▸ Exercise prompt
Please copy exactly the lines that run from the start of the entries to the line containing "namespace Sys2Proof.Machine", inclusive.

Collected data

# # #

-- ==== Sys2Proof/Machine/Snapshot.lean ====
section
/-! DEFINITION. Snapshots (R154 to R166, R376 to R380, R415): SNAP, SACC, SREJ, SQRY, the domain's snapshot unit, and what the
supervisor does with level 0. -/

namespace Sys2Proof.Machine

/-! ### Domains -/

/-- With no live level, every pool and reserve empties into the free count (R415). -/
def Domain.settle (d : Domain) : Domain :=
  if d.levels.isEmpty then
    { d with
      free := d.free + (d.pools.map fun e => e.2).sum + (d.reserves.map fun e => e.2).sum
      pools := [], reserves := [] }
  else d

/-- The lowest generation that no live level holds (R154). -/
def Domain.freeGen (d : Domain) : Nat := (firstFrom (fun g => !(d.levels.any fun l => l.gen == g)) 15 1).getD 1

/-- Entries of a level. -/
def Domain.ofLevel (d : Domain) (n : Nat) : List Shadow := d.entries.filter fun e => e.level == n

/-- The live level that a handle names (R157): level 0 has no handle. -/
def Domain.named (d : Domain) (h : W64) : Option Level :=
  d.levels.find? fun l => l.n != 0 && bitsAt h.toNat 4 3 == l.n && bitsAt h.toNat 0 4 == l.gen

/-- A level's handle (R157). -/
def Level.handle (l : Level) : W64 := BitVec.ofNat 64 (l.gen + 16 * l.n)

/-- Give the lines of a domain that carry a generation another tag. -/
def State.retag (s : State) (slot gen : Nat) (f : Nat → Nat) : State :=
  s.lineInfo.foldl (fun (s : State) e =>
    if e.2.tag = gen ∧ s.domainOf (e.1 * 128) = some slot then s.setMeta e.1 { e.2 with tag := f e.1 } else s) s

/-- Open a level over ranges (R159, R166): the innermost, with the lowest free generation. -/
def Domain.openLevel (d : Domain) (n : Nat) (ranges : List (Nat × Nat)) : Domain :=
  { d with levels := ⟨n, d.freeGen, ranges, false⟩ :: d.levels }

/-- What becomes of an entry of an accepted level (R161): the domain, and the tag of its line. DEDUCED:
notes/assumptions/51.md. -/
def Domain.acceptEntry (d : Domain) (below : List Level) (va : Nat) (e : Shadow) : Domain × Nat :=
  match below.find? fun l => l.covers va with
  | none => ({ d with free := d.free + 1 }, 0)
  | some c =>
    if e.oldtag = c.gen then ({ d with free := d.free + 1 }, c.gen)
    else ({ d with entries := d.entries ++ [{ e with level := c.n }] }, c.gen)

/-- Whether two lists of ranges share a line (R161). -/
def rangesMeet (a b : List (Nat × Nat)) : Bool :=
  a.any fun x => b.any fun y => decide (x.1 < y.1 + y.2) && decide (y.1 < x.1 + x.2)

/-- Break every level below that covers, innermost, some line of the ranges (R161). -/
def breakBelow (ranges : List (Nat × Nat)) : List Level → List Level
  | [] => []
  | l :: ls =>
    let pages := ranges.flatMap fun r => (List.range (r.2 / 4096)).map fun i => r.1 + 4096 * i
    let left := pages.filter fun p => !l.covers p
    (if rangesMeet ranges l.ranges then { l with broken := true } else l) ::
      breakBelow (left.map fun p => (p, 4096)) ls

/-- Accept the innermost level (R161). -/
def State.acceptInnermost (s : State) (slot : Nat) : State :=
  match s.doms.look slot with
  | none => s
  | some d =>
    match d.levels with
    | [] => s
    | l :: below =>
      let d0 := { d with entries := d.entries.filter fun e => e.level != l.n, levels := below }
      let (d1, s1) := (d.ofLevel l.n).foldl (fun (x : Domain × State) e =>
        let (d', tag) := x.1.acceptEntry below (s.domainVa (e.line * 128)) e
        (d', x.2.setMeta e.line { x.2.metaOf e.line with tag := tag })) (d0, s)
      let d2 := if l.broken then { d1 with levels := breakBelow l.ranges d1.levels } else d1
      let s2 := s1.retag slot l.gen fun line =>
        ((below.find? fun c => c.covers (s.domainVa (line * 128))).map fun c => c.gen).getD 0
      s2.setDom slot d2.settle

/-- Accept levels down to level `n` (R161), at most `k` of them. -/
def State.acceptTo (s : State) (slot n : Nat) : Nat → State
  | 0 => s
  | k + 1 =>
    match s.doms.look slot with
    | none => s
    | some d =>
      match d.levels with
      | [] => s
      | l :: _ => if l.n < n then s else (s.acceptInnermost slot).acceptTo slot n k

/-- L1 sectors of the core whose train restores take what the home now holds (R120, R162). -/
def State.l1Refresh (s : State) (core line : Nat) : State :=
  let c := s.core core
  s.setCore core { c with l1 := c.l1.map fun x =>
    if x.sec / 4 = s.boxPa (line * 128) / 128 ∧ !x.priv then
      { x with data := s.homeBytes (x.sec % 2 ^ 37 * 32) 32, poison := s.poisonAt (x.sec % 2 ^ 37 * 32) }
    else x }

/-- Write an entry back as one whole-line write at its home (R162). -/
def State.restore (s : State) (core : Option Nat) (e : Shadow) : State :=
  let s1 := (s.fillHome (e.line * 128) e.data e.poison).touchL2 (s.boxPa (e.line * 128) / 128) 0xF
  let s2 := s1.setMeta e.line { s1.metaOf e.line with tag := e.oldtag }
  match core with
  | some n => s2.l1Refresh n e.line
  | none => s2

/-- Reject the innermost level (R162). -/
def State.rejectInnermost (s : State) (slot : Nat) (core : Option Nat) : State :=
  match s.doms.look slot with
  | none => s
  | some d =>
    match d.levels with
    | [] => s
    | l :: below =>
      let es := d.ofLevel l.n
      let s1 := es.foldl (fun (s : State) e => s.restore core e) s
      s1.setDom slot
        (Domain.settle { d with entries := d.entries.filter (fun e => e.level != l.n), levels := below, free := d.free + es.length })

/-- Reject levels down to level `n` (R162), at most `k` of them. DEDUCED: notes/assumptions/52.md. -/
def State.rejectTo (s : State) (slot n : Nat) (core : Option Nat) : Nat → State
  | 0 => s
  | k + 1 =>
    match s.doms.look slot with
    | none => s
    | some d =>
      match d.levels with
      | [] => s
      | l :: _ => if l.n < n then s else (s.rejectInnermost slot core).rejectTo slot n core k

/-- Remove every level that `f` picks without restoring (R166, R246): its entries are freed, its lines' tags cleared. -/
def State.removeLevels (s : State) (slot : Nat) (f : Level → Bool) : State :=
  match s.doms.look slot with
  | none => s
  | some d =>
    let gone := d.levels.filter f
    let es := d.entries.filter fun e => gone.any fun l => l.n == e.level
    let s1 := gone.foldl (fun (s : State) l => s.retag slot l.gen fun _ => 0) s
    s1.setDom slot (Domain.settle { d with
      levels := d.levels.filter fun l => !f l
      entries := d.entries.filter fun e => !(gone.any fun l => l.n == e.level)
      free := d.free + es.length })

/-! ### The instructions -/

/-- A command joins the queue of its domain's snapshot unit (R158). -/
def State.enqueueSnap (s : State) (w t o : Nat) : State :=
  match s.wg? w, s.train? w t with
  | some g, some tr =>
    match tr.outst? o, s.doms.look g.slot with
    | some x, some d =>
      s.setDom g.slot { d with queue := d.queue ++ [⟨o, w, t, x.insn, x.ops.getD 0 0, tr.nextId, false⟩] }
    | some _, none => s.finishCommand w t o [0]
    | _, _ => s
  | _, _ => s

/-- SNAP (R158, R159, R377). -/
def execSnap (d a : BitVec 5) (l : BitVec 4) (s : State) : Out :=
  issue (.snap d a l) s fun c s =>
    let list := c.k5 a
    if c.task.rcd.lehr ≠ 0 ∧ !isGlob list then s.raiseUniform c .space list
    else if c.task.rcd.lehr ≠ 0 ∧ !aligned list.toNat 8 then s.raiseUniform c .misaligned list
    else s.issueOnce c [list] fun s o => s.enqueueSnap c.w c.t o

/-- What SACC, SREJ and SQRY check at issue (R158, R376). -/
def State.snapHandle (s : State) (c : Ctx) (h : W64) : State :=
  if c.task.rcd.lehr = 0 ∨ bitsAt h.toNat 7 57 ≠ 0 then s.raiseUniform c .illegal 0
  else s.issueOnce c [h] fun s o => s.enqueueSnap c.w c.t o

/-- SACC (R161, R378). -/
def execSacc (h : BitVec 5) (l : BitVec 4) (s : State) : Out :=
  issue (.sacc h l) s fun c s => s.snapHandle c (c.k5 h)

/-- SREJ (R162, R379). -/
def execSrej (h : BitVec 5) (l : BitVec 4) (sc : BitVec 3) (s : State) : Out :=
  issue (.srej h l sc) s fun c s => s.snapHandle c (c.k5 h)

/-- SQRY (R163, R380): the field value 0 names the domain as a whole (R261). -/
def execSqry (d h : BitVec 5) (l : BitVec 4) (s : State) : Out :=
  issue (.sqry d h l) s fun c s => s.snapHandle c (if h = 0 then 0 else c.k5 h)

/-! ### The snapshot unit -/

/-- The ranges of a list (R156); none if it is malformed. -/
def rangeList (bs : List Byte) : Option (List (Nat × Nat)) :=
  let head := fieldOfBytes bs 0 8
  let n := head % 16
  let rs := (List.range n).map fun i => (fieldOfBytes bs (8 + 16 * i) 8, fieldOfBytes bs (16 + 16 * i) 8)
  let ok := fun (r : Nat × Nat) =>
    aligned r.1 4096 && decide (r.1 < 2 ^ 48) && aligned r.2 4096 && decide (4096 ≤ r.2) && decide (r.1 + r.2 ≤ 2 ^ 48)
  if head / 16 = 0 ∧ 1 ≤ n ∧ n ≤ 8 ∧ rs.all ok then some rs else none

/-- SNAP at the unit (R159). -/
def State.snapCreate (s : State) (slot : Nat) (d : Domain) (q : SnapCmd) (g : Wg) (task : Task) (tr : Train) : State :=
  let vas := (List.range 136).map fun i => q.op.toNat + i
  let ends := fun (cause : Cause) (a : W64) =>
    s.endTask slot ⟨cause, ((tr.outst? q.id).map fun x => x.pc).getD 0, a, 0, g.wgid⟩
  match s.missing g task tr.hmode vas with
  | some pa => s.askFor q.w q.t pa g.lastCore
  | none =>
    match s.engBytes g task tr.hmode (s.fromCore g task tr.hmode vas) 0 vas with
    | .error (some cause) => ends cause q.op
    | .error none => s.askPulls (s.engPulls g task tr.hmode .load vas)
    | .ok xs =>
      let s1 := (s.dropInbox g task tr.hmode vas).setDom slot { d with queue := d.queue.drop 1 }
      if xs.any fun x => x.2 then s1.faultCommand q.w q.t q.id .poison q.op
      else
        match rangeList (xs.map fun x => x.1) with
        | none => s1.faultCommand q.w q.t q.id .record q.op
        | some rs =>
          match rs.find? fun r => !task.leased r.1 r.2 with
          | some r => ends .lease (BitVec.ofNat 64 r.1)
          | none =>
            if 4 ≤ (d.levels.filter fun l => l.n != 0).length then s1.finishCommand q.w q.t q.id [0]
            else
              let n := (d.levels.filter fun l => l.n != 0).length + 1
              let d1 := Domain.openLevel { d with queue := d.queue.drop 1 } n rs
              (s1.setDom slot d1).finishCommand q.w q.t q.id
                [((d1.levels.head?).map Level.handle).getD 0]

/-- The report of SQRY (R163): of one level, or of the whole domain. DEDUCED: notes/assumptions/53.md. -/
def Domain.report (d : Domain) (l : Option Level) : W64 :=
  let depth := ((d.levels.head?).map fun l => l.n).getD 0
  let broken := match l with
    | some l => l.broken
    | none => d.levels.any fun l => l.broken
  let used := match l with
    | some l => (d.ofLevel l.n).length
    | none => d.entries.length
  BitVec.ofNat 64 (depth + (if broken then 8 else 0) + used % 2 ^ 24 * 2 ^ 8 + d.free % 2 ^ 24 * 2 ^ 32)

/-- The release of an SREJ whose lines are restored (R162, R144, R151): of the writes before its fork edge. -/
def State.snapRelease (s : State) (slot : Nat) (q : SnapCmd) (task : Task) (tr : Train) (sc : Nat) : State :=
  let done := fun (s : State) => match s.doms.look slot with
    | some d => s.setDom slot { d with queue := d.queue.drop 1 }
    | none => s
  match if s.runScope task.rcd.tenant sc = 0 then .done s else s.releaseFrom q.w q.t 64 (s.runScope task.rcd.tenant sc) q.fence tr with
  | .wait s1 => s1
  | .done s1 => (done s1).finishCommand q.w q.t q.id []
  | .lost s1 => (done s1).faultCommand q.w q.t q.id .fenceLost 0

/-- One step of a domain's snapshot unit (R158): its oldest command, behind its fork edge. -/
def State.snapStep (s : State) (slot : Nat) : State :=
  match s.doms.look slot with
  | none => s
  | some d =>
    match d.queue with
    | [] => s
    | q :: rest =>
      match s.wg? q.w, s.train? q.w q.t with
      | some g, some tr =>
        match s.taskOf? g with
        | none => s.setDom slot { d with queue := rest }
        | some task =>
          if !s.forkClear q.w q.t q.fence then s
          else
            let popped := s.setDom slot { d with queue := rest }
            match q.insn with
            | .snap _ _ _ => s.snapCreate slot d q g task tr
            | .sqry _ k _ =>
              if k = 0 then popped.finishCommand q.w q.t q.id [d.report none]
              else
                match d.named q.op with
                | none => popped.faultCommand q.w q.t q.id .illegal 0
                | some l => popped.finishCommand q.w q.t q.id [d.report (some l)]
            | .sacc _ _ =>
              match d.named q.op with
              | none => popped.faultCommand q.w q.t q.id .illegal 0
              | some l => (popped.acceptTo slot l.n 5).finishCommand q.w q.t q.id []
            | .srej _ _ sc =>
              if q.released then s.snapRelease slot q task tr sc.toNat
              else
                match d.named q.op with
                | none => popped.faultCommand q.w q.t q.id .illegal 0
                | some l =>
                  if d.levels.any fun x => decide (l.n ≤ x.n) && x.broken then
                    popped.faultCommand q.w q.t q.id .shadowFull q.op
                  else
                    let s1 := s.setDom slot { d with queue := { q with released := true } :: rest }
                    let sc' := s.runScope task.rcd.tenant sc.toNat
                    let tr1 := if sc' = 0 then tr else (tr.used.filter (markerInScope sc')).foldl (s.sendMarker q.w q.t q.fence) tr
                    ((s1.rejectTo slot l.n g.core? 5).setTrain q.w q.t tr1).snapRelease slot q task tr1 sc.toNat
            | _ => popped
      | _, _ => s.setDom slot { d with queue := rest }

/-- SNAPSHOT_COMMAND_START (R158): `dom` is the domain's number, the task's slot plus 1 (R154). -/
def execSnapshotCommandStart (dom : Nat) (s : State) : Out :=
  event true s fun s => if dom = 0 || !s.clocked then s else s.snapStep (dom - 1)

end Sys2Proof.Machine
end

# # #

▸ Output for this exercise
-- ==== Sys2Proof/Machine/Snapshot.lean ====
section
/-! DEFINITION. Snapshots (R154 to R166, R376 to R380, R415): SNAP, SACC, SREJ, SQRY, the domain's snapshot unit, and what the
supervisor does with level 0. -/

namespace Sys2Proof.Machine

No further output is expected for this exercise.